Your answer should consist of every line in the records that holds "beacon".

========

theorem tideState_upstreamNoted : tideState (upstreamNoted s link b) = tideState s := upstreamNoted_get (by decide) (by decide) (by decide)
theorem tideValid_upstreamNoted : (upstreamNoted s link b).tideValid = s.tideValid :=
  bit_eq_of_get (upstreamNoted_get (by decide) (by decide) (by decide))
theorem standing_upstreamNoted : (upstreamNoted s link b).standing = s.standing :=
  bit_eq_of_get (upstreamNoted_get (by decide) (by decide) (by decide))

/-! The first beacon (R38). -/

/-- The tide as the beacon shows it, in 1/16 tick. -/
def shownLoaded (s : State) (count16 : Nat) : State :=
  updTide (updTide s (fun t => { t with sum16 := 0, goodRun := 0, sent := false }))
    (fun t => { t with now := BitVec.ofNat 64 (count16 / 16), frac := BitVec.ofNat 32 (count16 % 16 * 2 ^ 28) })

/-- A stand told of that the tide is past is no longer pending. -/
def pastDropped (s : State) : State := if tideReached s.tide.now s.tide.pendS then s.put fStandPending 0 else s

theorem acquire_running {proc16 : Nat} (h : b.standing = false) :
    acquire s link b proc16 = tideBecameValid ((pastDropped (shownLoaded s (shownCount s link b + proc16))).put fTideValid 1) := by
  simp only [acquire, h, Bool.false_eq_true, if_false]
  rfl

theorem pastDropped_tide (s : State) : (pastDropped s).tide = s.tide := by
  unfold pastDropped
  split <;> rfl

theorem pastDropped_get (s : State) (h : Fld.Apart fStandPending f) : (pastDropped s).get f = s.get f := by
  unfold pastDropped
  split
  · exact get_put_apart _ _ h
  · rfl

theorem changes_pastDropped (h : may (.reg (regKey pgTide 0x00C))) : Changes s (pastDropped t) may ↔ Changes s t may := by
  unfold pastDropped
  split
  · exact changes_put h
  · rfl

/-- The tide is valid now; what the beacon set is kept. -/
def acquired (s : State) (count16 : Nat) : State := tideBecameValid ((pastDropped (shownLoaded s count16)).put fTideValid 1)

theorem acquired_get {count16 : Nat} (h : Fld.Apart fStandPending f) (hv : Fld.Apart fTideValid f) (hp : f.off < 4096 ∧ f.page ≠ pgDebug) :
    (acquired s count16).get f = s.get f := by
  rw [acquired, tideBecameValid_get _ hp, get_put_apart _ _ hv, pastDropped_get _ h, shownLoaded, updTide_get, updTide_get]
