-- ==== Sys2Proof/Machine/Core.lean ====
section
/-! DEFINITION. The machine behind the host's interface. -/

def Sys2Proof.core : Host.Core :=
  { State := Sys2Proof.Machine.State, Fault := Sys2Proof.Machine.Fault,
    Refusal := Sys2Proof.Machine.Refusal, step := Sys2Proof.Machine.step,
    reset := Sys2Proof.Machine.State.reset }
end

========

● RESULT:
/-! The first beacon (R38). -/
/-- The tide as the beacon shows it, in 1/16 tick. -/
/-- The tide is valid now; what the beacon set is kept. -/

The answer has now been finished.